На следующий день в Андреевку стали подтягиваться подкрепления красных из других сел «Черкасской обороны». Анненков никак не ожидал, что ему окажут столь упорное и хорошо организованное сопротивление. Стало очевидным, что с одним конным полком и полуразложившимися, малобоеспособными частями Ярушина с красными никак не справиться. Нужно было перебрасывать всю дивизию и самым серьезным образом готовиться к наступлению. От Андреевки пришлось пока отступить.
Так и не успевший в январе заняться «коммунарским» делом, Анненков о нем не забыл. Он вспомнил о своем верном хорунжем Степане Решетникове. После отхода от Андреевки, атаман приказал Степану передать свою сотню заместителю, а его самого взял с собой в Семипалатинск, куда возвратился лично руководить доукомплектованием формирующихся войск, чтобы как можно скорее перебросить их в Семиречье и ударить по красным уже всей мощью дивизии. Для Степана у него вновь имелось особое задание. Он отправлял его в качестве полномочного представителя в Усть-Бухтарму с письменным распоряжением, немедленно сформировать конную сотню из казаков второй и третьей очереди и направить в его распоряжение. Почему атаман делал то, на что официально не имел никакого права, призывал под свои знамена казаков, что не было санкционировано ни отдельским, ни войсковым штабами Сибирского казачьего войска?… От своих людей в Омске, Анненков знал почти все происходившее в столице белой Сибири. Соглядатаи имелись у него и в ставке Верховного и в войсковом штабе. Потому он и знал заранее о готовящемся приказе на призыв весной 19 года всех казаков второй и третьей очереди, то есть фронтовиков, чтобы именно с этими опытными вояками сокрушить красных между Волгой и Уралом, и наступать далее на Москву. Атаман решил опередить войсковой и отдельские штабы, чтобы успеть, хотя бы часть этих казаков-фронтовиков призвать к себе. Из них он и намеревался в основном сформировать третий после Атаманского и Оренбургского полков, чисто казачий конный полк, который решил назвать Усть-Каменогорским. Зная, что люди из его усть-каменогорской команды пополнения не смогут зимой подняться в горы и провести соответствующую работу, он и посылал туда Степана, тамошнего уроженца, который мог через перевалы проехать и добраться до труднодоступного Бухтарминского края.
Ехать зимой по степи нелегко, но то еще куда ни шло, ехать горами, если не знаешь дороги – лучше не рисковать.
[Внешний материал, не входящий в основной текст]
/-- Every command leaves the event unit with nothing to do. -/
theorem exec_keeps_eventLaw (c : Instr) {s : State} (hs : EventLaw s) : EventTo (exec c s) := by
  cases c with
  | powerOn t => exact .next (eventLaw_resetBlocks _)
  | resetLine t => exact .next (eventLaw_resetBlocks _)
  | resetRelease t =>
    obtain ⟨hrelease, -⟩ := eventTo_load hs t
    exact hrelease
  | configStatusPoll t status =>
    obtain ⟨-, hpoll, -⟩ := eventTo_load hs t
    exact hpoll status
  | configLoadTimeout t =>
    obtain ⟨-, -, htimeout, -⟩ := eventTo_load hs t
    exact htimeout
  | configReadDone t driven =>
    obtain ⟨-, -, -, hread⟩ := eventTo_load hs t
    exact hread driven
  | preambleDetected t rate unit =>
    obtain ⟨hdetected, -⟩ := eventTo_search hs t
    exact hdetected rate unit
  | startMark t =>
    obtain ⟨-, hmark, -⟩ := eventTo_search hs t
    exact hmark
  | preambleEndNoFrame t unit =>
    obtain ⟨-, -, hend⟩ := eventTo_search hs t
    exact hend unit
  | carryHeaderComplete t header => exact eventTo_discard hs t
  | frameLost loss => exact eventTo_discard hs loss.time
  | beaconReceived t header check levels => exact .receive hs t _ _ _
  | carryReceived t header payload check levels => exact .receive hs t _ _ _
  | hushReceived t header check levels => exact .receive hs t _ _ _
  | surveyReceived t header fill check levels => exact .receive hs t _ _ _
  | busyLevelRise t level => exact .ite (.finished _) (.next (hs.advance t))
  | ccaClear t =>
    obtain ⟨hclear, -⟩ := eventTo_phases hs t
    exact hclear
  | settlingEnd t =>
    obtain ⟨-, hsettling, -⟩ := eventTo_phases hs t
    exact hsettling
  | preambleSent t =>
    obtain ⟨-, -, hpreamble, -⟩ := eventTo_phases hs t
    exact hpreamble
  | bodyEnd t =>
    obtain ⟨-, -, -, hbody⟩ := eventTo_phases hs t
    exact hbody
  | neighbourDueExpiry t slot =>
    obtain ⟨hneighbour, -⟩ := eventTo_entries hs t
    exact hneighbour slot
  | holdDeadlineExpiry t i =>
    obtain ⟨-, hentry⟩ := eventTo_entries hs t
    exact (hentry i).left
  | echoDeadlineExpiry t i =>
    obtain ⟨-, hentry⟩ := eventTo_entries hs t
    exact (hentry i).right
  | beaconDueExpiry t =>
    obtain ⟨hdue, -⟩ := eventTo_requests hs t
    exact hdue
  | beaconBackoffExpiry t =>
    obtain ⟨-, hbackoff, -⟩ := eventTo_requests hs t
    exact hbackoff
  | hushBackoffExpiry t =>
    obtain ⟨-, -, hhush, -⟩ := eventTo_requests hs t
    exact hhush
  | surveyIntervalExpiry t =>
    obtain ⟨-, -, -, hinterval, -⟩ := eventTo_requests hs t
    exact hinterval
  | surveyBackoffExpiry t =>
    obtain ⟨-, -, -, -, hsurvey⟩ := eventTo_requests hs t
    exact hsurvey
  | beaconReplacementExpiry t => exact eventTo_replacement hs t
  | stretchExpiry t => exact (eventTo_indicator hs t).left
  | indicatorAlternation t => exact (eventTo_indicator hs t).right
  | lselRiseAbort t => exact .next (hs.advance t)
  | status t => exact .port hs t _ fun v hv => hv.answer _
  | configure t bytes => exact (eventTo_configuration hs t).left bytes
  | restart t => exact (eventTo_configuration hs t).right
  | submit t discipline target dest hops payload =>
    obtain ⟨hsubmit, -⟩ := eventTo_messages hs t
    exact hsubmit discipline target dest hops payload
  | originStatus t slot =>
    obtain ⟨-, horigin, -⟩ := eventTo_messages hs t
    exact horigin slot
  | fetch t n =>
    obtain ⟨-, -, hfetch, -⟩ := eventTo_messages hs t
    exact hfetch n
  | release t =>
    obtain ⟨-, -, -, hrelease⟩ := eventTo_messages hs t
    exact hrelease
  | readEvents t => exact .port hs t _ fun v _ => (eventLaw_settle _).answer _
  | clearEvents t selection => exact .port hs t _ fun v _ => (eventLaw_settle _).ok
  | setEvents t masks modes latches => exact .port hs t _ fun v _ => (eventLaw_settle _).ok
  | readTable t => exact .port hs t _ fun v hv => hv.of_sources (.refl _)
  | readStats t clear => exact .port hs t _ fun v hv => hv.of_sources (.refl _)
  | silence t => exact .port hs t _ fun v _ => (eventLaw_settle _).ok
  | resume t => exact .port hs t _ fun v _ => (eventLaw_finish _).ok
  | survey t count interval rate fill => exact eventTo_survey hs t count interval rate fill
  | stopSurvey t => exact .port hs t _ fun v _ => (eventLaw_finish _).ok
  | readSurvey t clear => exact .port hs t _ fun v hv => hv.of_sources (.refl _)
  | badCommand t code => exact .ite (.next (hs.advance t)) (.next ((hs.advance t).answer _))
  | transactionEndedEarly t n => exact eventTo_endedEarly hs t n
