-- ==== Sys2Proof/Syntax.lean ====
section
/-!
DEFINITION. Chiez as syntax, and the events of the E9: one constructor of Instr per row of spec/opcode_table.json.
A row that Chiez encodes carries the fields of its instruction word (R197), with each operand specifier already
decoded (R199). A row that is a step of another block of the part carries what tells one such step from another,
and what the outside world supplies to it.
-/
namespace Sys2Proof

/-- An operand specifier (R199). Codes 0xEA to 0xFE are reserved and have no constructor. -/
inductive Spec where
  /-- 0x00-0x7F: a g register, or the even register of a pair -/
  | g (n : BitVec 7)
  /-- 0x80-0x9F: a v register -/
  | v (n : BitVec 5)
  /-- 0xA0-0xA7: a predicate -/
  | p (n : BitVec 3)
  /-- 0xA8-0xAF: an accumulator tile of the group -/
  | acc (n : BitVec 3)
  /-- 0xB0-0xBF: a convergence register of the quadrant -/
  | cv (n : BitVec 4)
  /-- 0xC0-0xDF: a special value (R200) -/
  | sv (n : BitVec 5)
  /-- 0xE0-0xE7: a constant window with word offset EXT[16:0] -/
  | k (n : BitVec 3)
  /-- 0xE8: the immediate in EXT -/
  | imm
  /-- 0xE9: zero -/
  | zero
  /-- 0xFF: none -/
  | none
  deriving DecidableEq, Repr

/-- The fields of one instruction word but for OPC, which the constructor of Instr is (R197, R203). MOD is
kept as TYPE [11:8], RM [7:5] and SUB [4:0]. -/
structure Fields where
  /-- GUARD.NEG -/
  gneg : Bool
  /-- GUARD.PRED -/
  gpred : BitVec 3
  d : Spec
  a : Spec
  b : Spec
  c : Spec
  /-- MOD[11:8] -/
  ty : BitVec 4
  /-- MOD[7:5] -/
  rm : BitVec 3
  /-- MOD[4:0] -/
  sub : BitVec 5
  fn : BitVec 8
  ext : BitVec 32
  deriving DecidableEq, Repr

/-- One sector supplied from outside the package: data, side word, poison bit (R97). -/
structure SectorLit where
  data : Sector
  side : BitVec 16
  poison : Bool
  deriving DecidableEq, Repr

/-- Why units are pre-empted, in the order of R420. -/
inductive StopCause where
  | debug | partctl | suspend | slice
  deriving DecidableEq, Repr

/-- What Ibex's background work meets (R157, R467, R469). -/
inductive IbexEvent where
  /-- relocation, wear levelling, garbage collection: no visible change of data -/
  | relocate (page : Nat)
  /-- a program failure with a spare block, programmed elsewhere -/
  | programFailure (die : Nat)
  /-- an erase failure: the block leaves service -/
  | eraseFailure (die : Nat)
  /-- an uncorrectable sector of a published page, found without an access -/
  | uncorrectable (page offset : Nat)
  deriving DecidableEq, Repr

/-- The fabric manager's answer to the request with a key: a tree's identifier, or none is free (R359). -/
structure TreeReply where
  key : Dword
  tree : Option (BitVec 32)
  deriving DecidableEq, Repr

/-- The bytes of one boot slot, header first (R393). -/
abbrev BootSlot := List Byte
Степан с двумя сопровождающими земляками верхами без приключений добрались до Усть-Каменогорска, где вручил данный ему Анненковым пакет атаману 3-го отдела войсковому старшине Ляпину. Ляпин предупредил, что горные дороги и перевалы для лошадей труднодоступны и морозы в горах намного сильнее, чем в степи. На что Степан молодцевато ответил:
– Ничего, проедем. С нами Бог и атаман Анненков.
Немолодой уже атаман отдела удивленно посмотрел на него. Он слышал о фанатичной вере анненковцев в своего атамана, но в местной команде пополнения Партизанской дивизии таковых вроде бы не наблюдалось. И вот он впервые увидел воочию одного из таковых фанатиков. Степан, конечно, несколько бравировал. Его уверенность в первую очередь основывалась на том, что он отлично знал дорогу, по которой ещё до войны не раз ездил на войсковые сборы. И потом, ведь это были его родные горы. Тем не менее, в дороге действительно пришлось очень нелегко, местами серпантины с наветренной стороны так засыпало снегом, а дорога так обледенела, что приходилось спешиваться и вести коня в поводу. Без малого сто верст до казачьего поселка Александровского преодолели только к ночи и потому были вынуждены там заночевать.
Поселковый атаман Злобин, узнав, что Степан порученец самого Анненкова, да ещё брат зятя усть-бухтарминского атамана, всячески старался угодить гостям, положил спать в своем доме. На следующее утро Степана и его спутников ждал и горячий завтрак и их кони, отдохнувшие в теплых стойлах, накормленные свежим овсом. Оставшиеся сорок верст по плоскогорью прошли в охотку, на рысях. Не более чем на четверть часа остановились в поселке Березовском, чтобы вручить и тамошнему атаману пакет от Анненкова с предписанием формировать взвод добровольцев для Партизанской дивизии. Местный атаман не успел даже ничего возразить, когда порученцы были уже в седлах и поспешили дальше в Усть-Бухтарму, домой.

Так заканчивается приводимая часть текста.